*** AVAILABLE RECORDS

-- ==== Sys2Proof/Laws/InvMemCtl.lean ====
section
/-! SUPPORT. The functions of Machine/MemCtl.lean keep the invariant. -/

namespace Sys2Proof.Machine

theorem retirePage_inv (page : Nat) (s : State) (h : Inv s) : Inv (retirePage page s) := by
  unfold retirePage
  try dsimp only
  repeat' (first | (with_reducible assumption) | (with_reducible exact fun _ => rfl) | (with_reducible rfl) | intro _ | (with_reducible apply logErr_inv) | (with_reducible apply modCtl_inv) | (with_reducible apply ite_inv) | (with_reducible apply ite_inv_snd) | (with_reducible apply ite_inv_thd) | split)

theorem countPage_inv (a : Nat) (s : State) (h : Inv s) : Inv (countPage a s) := by
  unfold countPage
  try dsimp only
  repeat' (first | (with_reducible assumption) | (with_reducible exact fun _ => rfl) | (with_reducible rfl) | intro _ | (with_reducible apply modCtl_inv) | (with_reducible apply retirePage_inv) | (with_reducible apply ite_inv))

theorem countPin_inv (a sym : Nat) (s : State) (h : Inv s) : Inv (countPin a sym s) := by
  unfold countPin
  try dsimp only
  repeat' (first | (with_reducible assumption) | (with_reducible exact fun _ => rfl) | (with_reducible rfl) | intro _ | (with_reducible apply modCtl_inv) | (with_reducible apply syncEvents_inv) | (with_reducible apply ite_inv))

theorem noteCorrected_inv (a pos : Nat) (v : Byte) (syn : BitVec 32) (s : State) (h : Inv s) : Inv (noteCorrected a pos v syn s) := by
  unfold noteCorrected
  try dsimp only
  repeat' (first | (with_reducible assumption) | (with_reducible exact fun _ => rfl) | (with_reducible rfl) | intro _ | (with_reducible apply logErr_inv) | (with_reducible apply modCtl_inv) | (with_reducible apply countPage_inv) | (with_reducible apply countPin_inv) | (with_reducible apply ite_inv))

theorem noteUncorrectable_inv (a : Nat) (syn : BitVec 32) (s : State) (h : Inv s) : Inv (noteUncorrectable a syn s) := by
  unfold noteUncorrectable
  try dsimp only
  repeat' (first | (with_reducible assumption) | (with_reducible exact fun _ => rfl) | (with_reducible rfl) | intro _ | (with_reducible apply logErr_inv) | (with_reducible apply modCtl_inv) | (with_reducible apply stackLoss_inv) | (with_reducible apply retirePage_inv) | (with_reducible apply ite_inv))

theorem countRd_inv (a : Nat) (s : State) (h : Inv s) : Inv (countRd a s) := by
  unfold countRd
  try dsimp only
  repeat' (first | (with_reducible assumption) | (with_reducible exact fun _ => rfl) | (with_reducible rfl) | intro _ | (with_reducible apply modCtl_inv))

theorem countWr_inv (a : Nat) (s : State) (h : Inv s) : Inv (countWr a s) := by
  unfold countWr
  try dsimp only
  repeat' (first | (with_reducible assumption) | (with_reducible exact fun _ => rfl) | (with_reducible rfl) | intro _ | (with_reducible apply modCtl_inv))

theorem storeSector_inv (a : Nat) (v : SectorVal) (s : State) (h : Inv s) : Inv (storeSector a v s) := by
  unfold storeSector
  try dsimp only
  repeat' (first | (with_reducible assumption) | (with_reducible exact fun _ => rfl) | (with_reducible rfl) | intro _ | (with_reducible apply setChk_inv) | (with_reducible apply setMemSector_inv) | (with_reducible apply countWr_inv))

theorem copyRead_inv (c : Nat) (s : State) (h : Inv s) : Inv (copyRead c s).2.2 := by
  unfold copyRead
  try dsimp only
  repeat' (first | (with_reducible assumption) | (with_reducible exact fun _ => rfl) | (with_reducible rfl) | intro _ | (with_reducible apply noteCorrected_inv) | (with_reducible apply countRd_inv) | (with_reducible apply ite_inv) | (with_reducible apply ite_inv_snd) | (with_reducible apply ite_inv_thd) | split)

theorem stackRead_inv (a : Nat) (s : State) (h : Inv s) : Inv (stackRead a s).2 := by
  unfold stackRead
  try dsimp only
  repeat' (first | (with_reducible assumption) | (with_reducible exact fun _ => rfl) | (with_reducible rfl) | intro _ | (with_reducible apply logErr_inv) | (with_reducible apply modCtl_inv) | (with_reducible apply countPage_inv) | (with_reducible apply noteCorrected_inv) | (with_reducible apply noteUncorrectable_inv) | (with_reducible apply countRd_inv) | (with_reducible apply storeSector_inv) | (with_reducible apply copyRead_inv) | (with_reducible apply ite_inv) | (with_reducible apply ite_inv_snd) | (with_reducible apply ite_inv_thd) | split)

theorem drainSector_inv (e : WcbEntry) (k : Nat) (s : State) (h : Inv s) : Inv (drainSector e k s) := by
  unfold drainSector
  try dsimp only
  repeat' (first | (with_reducible assumption) | (with_reducible exact fun _ => rfl) | (with_reducible rfl) | intro _ | (with_reducible apply modCtl_inv) | (with_reducible apply storeSector_inv) | (with_reducible apply stackRead_inv) | (with_reducible apply ite_inv))

theorem drainEntry_inv (n : Nat) (e : WcbEntry) (s : State) (h : Inv s) : Inv (drainEntry n e s) := by
  unfold drainEntry
  try dsimp only
  repeat' (first | (with_reducible assumption) | (with_reducible exact fun _ => rfl) | (with_reducible rfl) | intro _ | (with_reducible apply forEach_inv) | (with_reducible apply modCtl_inv) | (with_reducible apply drainSector_inv))

theorem drainOldest_inv (n : Nat) (s : State) (h : Inv s) : Inv (drainOldest n s) := by
  unfold drainOldest
  try dsimp only
  repeat' (first | (with_reducible assumption) | (with_reducible exact fun _ => rfl) | (with_reducible rfl) | intro _ | (with_reducible apply drainEntry_inv) | (with_reducible apply ite_inv) | (with_reducible apply ite_inv_snd) | (with_reducible apply ite_inv_thd) | split)

theorem drainDown_inv (n : Nat) (s : State) (h : Inv s) : Inv (drainDown n s) := by
  unfold drainDown
  try dsimp only
  repeat' (first | (with_reducible assumption) | (with_reducible exact fun _ => rfl) | (with_reducible rfl) | intro _ | (with_reducible apply forEach_inv) | (with_reducible apply drainOldest_inv) | (with_reducible apply ite_inv))

theorem ctlWrite_inv (a : Nat) (en : BitVec 32) (v : SectorVal) (s : State) (h : Inv s) : Inv (ctlWrite a en v s) := by
  unfold ctlWrite
  try dsimp only
  repeat' (first | (with_reducible assumption) | (with_reducible exact fun _ => rfl) | (with_reducible rfl) | intro _ | (with_reducible apply modCtl_inv) | (with_reducible apply drainEntry_inv) | (with_reducible apply drainOldest_inv) | (with_reducible apply drainDown_inv) | (with_reducible apply ite_inv) | (with_reducible apply ite_inv_snd) | (with_reducible apply ite_inv_thd) | split)

theorem ctlRead_inv (a : Nat) (s : State) (h : Inv s) : Inv (ctlRead a s).2 := by
  unfold ctlRead
  try dsimp only
  repeat' (first | (with_reducible assumption) | (with_reducible exact fun _ => rfl) | (with_reducible rfl) | intro _ | (with_reducible apply stackRead_inv) | (with_reducible apply ite_inv) | (with_reducible apply ite_inv_snd) | (with_reducible apply ite_inv_thd) | split)

theorem strike_inv (a : Nat) (e : WordErr) (s : State) (h : Inv s) : Inv (strike a e s) := by
  unfold strike
  try dsimp only
  repeat' (first | (with_reducible assumption) | (with_reducible exact fun _ => rfl) | (with_reducible rfl) | intro _ | (with_reducible apply setChk_inv) | (with_reducible apply setMemSector_inv) | (with_reducible apply ite_inv))

theorem drainMarked_inv (n : Nat) (s : State) (h : Inv s) : Inv (drainMarked n s) := by
  unfold drainMarked
  try dsimp only
  repeat' (first | (with_reducible assumption) | (with_reducible exact fun _ => rfl) | (with_reducible rfl) | intro _ | (with_reducible apply forEach_inv) | (with_reducible apply drainEntry_inv))

theorem drainLine_inv (line : Nat) (s : State) (h : Inv s) : Inv (drainLine line s) := by
  unfold drainLine
  try dsimp only
  repeat' (first | (with_reducible assumption) | (with_reducible exact fun _ => rfl) | (with_reducible rfl) | intro _ | (with_reducible apply drainEntry_inv) | (with_reducible apply ite_inv) | (with_reducible apply ite_inv_snd) | (with_reducible apply ite_inv_thd) | split)

end Sys2Proof.Machine
end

******

Apply a filter for "lean" to the entries and show each line that passes.

SOLVED PROBLEM:
-- ==== Sys2Proof/Laws/InvMemCtl.lean ====
/-! SUPPORT. The functions of Machine/MemCtl.lean keep the invariant. -/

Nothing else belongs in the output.